Gumbel, who quietly left his post as editor-in-chief and No. 2 at Business.com in April, said the lesson learned is now an old one: “It’s very hard to make content work on the Web as a business. It’s hard to be a viable business when you’re just providing content and relying on advertising. Somebody will figure it out, but they haven’t yet.”

Still, he has no regrets about joining the dot-com. “It was an incredibly wonderful year and an instructive experience,” he said. “I feel that what we built was really good and very useful. It was a lesson in the real world of business and one that will serve me well as a writer.”

Gumbel said he has been freelancing for the Wall Street Journal and other publications since he left the troubled Santa Monica-based business portal in April.

“I had a great year, but it was time to move on and return to journalism,” Gumbel said. “The initial promise of building a really big and important site didn’t pan out.”

“Peter Gumbel had accomplished what he set out to accomplish when he joined Business.com,” said Business.com Chief Executive Jake Winebaum. “He wanted to get back to what he really loves, which is writing.
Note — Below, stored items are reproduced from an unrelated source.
-- ==== Sys2Proof/Machine/Arithmetic.lean ====
section
/-! DEFINITION. Binary arithmetic (spec/41_binary_arithmetic.md). The shared operation of the two-operand group serves
the Boolean instructions too. -/

namespace Sys2Proof.Machine

/-! ### Two operands (section 2) -/

/-- `(r, flags) <- op(Read(dst), Read(src)); Write(dst, r); pc <- npc`. -/
def aluWrite (f : AluForm)
    (op : BitVec (aluSize f).bits → BitVec (aluSize f).bits → BitVec (aluSize f).bits × Status) (s : State) :
    Res State := do
  let a ← s.readLoc (aluSize f) (aluDst s f)
  let b ← aluSrc s f
  let t ← s.writeLoc (aluSize f) (aluDst s f) (op a b).1
  (t.setStatus (op a b).2).advance

/-- ADD (R231). -/
def execAdd (f : AluForm) (s : State) : Outcome := Res.out (aluWrite f (fun a b => addFlags a b false) s)

/-- ADC (R232): CF is read before it is written. -/
def execAdc (f : AluForm) (s : State) : Outcome := Res.out (aluWrite f (fun a b => addFlags a b s.flags.cf) s)

/-- SUB (R234). -/
def execSub (f : AluForm) (s : State) : Outcome := Res.out (aluWrite f (fun a b => subFlags a b false) s)

/-- SBB (R235). -/
def execSbb (f : AluForm) (s : State) : Outcome := Res.out (aluWrite f (fun a b => subFlags a b s.flags.cf) s)

/-- CMP (R237): both operands are read, neither is written. -/
def execCmp (f : AluForm) (s : State) : Outcome := Res.out do
  let a ← s.readLoc (aluSize f) (aluDst s f)
  let b ← aluSrc s f
  (s.setStatus (subFlags a b false).2).advance

/-! ### One operand -/

/-- The width of an INC or DEC form. -/
@[reducible] def incSize : IncForm → Size
  | .reg v _ => v.size
  | .rm z _ => z

/-- Where the operand of an INC or DEC form is. -/
def incLoc (s : State) : IncForm → Loc
  | .reg _ g => .reg g
  | .rm _ e => s.resolve e

/-- `(r, flags) <- op(Read(dst)); Write(dst, r); pc <- npc`, CF unchanged. -/
def incDec (f : IncForm) (op : BitVec (incSize f).bits → BitVec (incSize f).bits × Status) (s : State) :
    Res State := do
  let a ← s.readLoc (incSize f) (incLoc s f)
  let t ← s.writeLoc (incSize f) (incLoc s f) (op a).1
  { t with flags := t.flags.withStatusKeepCf (op a).2 }.advance

/-- INC (R233): CF is unchanged. -/
def execInc (f : IncForm) (s : State) : Outcome := Res.out (incDec f (fun a => addFlags a 1 false) s)

/-- DEC (R236): CF is unchanged. -/
def execDec (f : IncForm) (s : State) : Outcome := Res.out (incDec f (fun a => subFlags a 1 false) s)

/-- NEG (R238): `SubFlags_w(0, a, 0)`. -/
def execNeg (z : Size) (e : RM) (s : State) : Outcome := Res.out do
  let a ← s.readRM z e
  let t ← s.writeLoc z (s.resolve e) (subFlags 0 a false).1
  (t.setStatus (subFlags 0 a false).2).advance

/-! ### Multiplication (section 4) -/

/-- The register of the high half of a double-length product or dividend: AH, DX or EDX (R240, R245). As a byte
register ESP's number 4 is AH (10_state.md R21). -/
def hiReg : Size → GReg
  | .byte => .esp
  | .word => .edx
  | .dword => .edx

/-- The double-length pair AH:AL, DX:AX or EDX:EAX written. -/
def State.setPair (s : State) (z : Size) (hi lo : BitVec z.bits) : State :=
  (s.setReg z (hiReg z) hi).setReg z .eax lo

/-- MUL (R240). -/
def execMul (z : Size) (e : RM) (s : State) : Outcome := Res.out do
  let b ← s.readRM z e
  let p := (s.reg z .eax).toNat * b.toNat
  let t := s.setPair z (BitVec.ofNat z.bits (p / 2 ^ z.bits)) (BitVec.ofNat z.bits p)
  (t.setStatus (mulStatus (decide (p ≥ 2 ^ z.bits)) s.undefBit)).advance

/-- Is the signed product not the sign extension of its low half (R241, R242)? -/
def losesBits (w : Nat) (p : Int) : Bool := decide (p ≠ (BitVec.ofInt w p).toInt)

/-- IMUL, one-operand form (R241). -/
def execImul1 (z : Size) (e : RM) (s : State) : Outcome := Res.out do
  let b ← s.readRM z e
  let p := (s.reg z .eax).toInt * b.toInt
  let t := s.setPair z (BitVec.ofInt z.bits (p / 2 ^ z.bits)) (BitVec.ofInt z.bits p)
  (t.setStatus (mulStatus (losesBits z.bits p) s.undefBit)).advance

/-- The truncated signed product into a register (R242, R243). -/
def mulInto (z : Size) (g : GReg) (a b : BitVec z.bits) (s : State) : Res State :=
  let p := a.toInt * b.toInt
  ((s.setReg z g (BitVec.ofInt z.bits p)).setStatus (mulStatus (losesBits z.bits p) s.undefBit)).advance

/-- IMUL, two-operand form (R242). -/
def execImul2 (v : VSize) (g : GReg) (e : RM) (s : State) : Outcome := Res.out do
  let b ← s.readRM v.size e
  mulInto v.size g (s.reg v.size g) b s

/-- IMUL, three-operand form (R243). -/
def execImul3 (f : Imul3Form) (s : State) : Outcome := Res.out <|
  match f with
  | .imm v g e i => do
    let b ← s.readRM v.size e
    mulInto v.size g b i s
  | .imm8s v g e i => do
    let b ← s.readRM v.size e
    mulInto v.size g b (sextByte v.size i) s

/-! ### Division (section 5) -/

/-- DIV (R245): the quotient to AL, AX or EAX, the remainder to AH, DX or EDX; all six flags undefined. -/
def execDiv (z : Size) (e : RM) (s : State) : Outcome := Res.out do
  let d ← s.readRM z e
  let n := (s.reg z (hiReg z)).toNat * 2 ^ z.bits + (s.reg z .eax).toNat
  if d.toNat = 0 then s.divideError
  else if n / d.toNat > 2 ^ z.bits - 1 then s.divideError
  else
    let t := s.setPair z (BitVec.ofNat z.bits (n % d.toNat)) (BitVec.ofNat z.bits (n / d.toNat))
    (t.setStatus (undefStatus s.undefBit)).advance

/-- IDIV (R246): truncation toward zero, the remainder with the sign of the dividend. -/
def execIdiv (z : Size) (e : RM) (s : State) : Outcome := Res.out do
  let d ← s.readRM z e
  let n := (s.reg z (hiReg z) ++ s.reg z .eax).toInt
  if d.toInt = 0 then s.divideError
  else if !fitsSigned z.bits (n.tdiv d.toInt) then s.divideError
  else
    let t := s.setPair z (BitVec.ofInt z.bits (n.tmod d.toInt)) (BitVec.ofInt z.bits (n.tdiv d.toInt))
    (t.setStatus (undefStatus s.undefBit)).advance

end Sys2Proof.Machine
end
He accomplished a huge amount when he was here and we’re happy with what he did.”

The overall focus of Business.com will continue to be on becoming the leading business search and directory resource on the Internet, though Winebaum said its emphasis would change

“We invested time and resources into automating (newsgathering). We have less of an emphasis on having a newsroom,” he said. “The main difference between then and now is basically that we’re automating the news process.”

Another Wall Street Journal alum, Emory Thomas, has replaced Gumbel as head of news operations.

Thomas takes over an operation that has been cut from a peak of 135 employees to 90 as its ad-supported revenue model failed to generate enough cash. Most of the cuts came in the editorial and marketing staffs.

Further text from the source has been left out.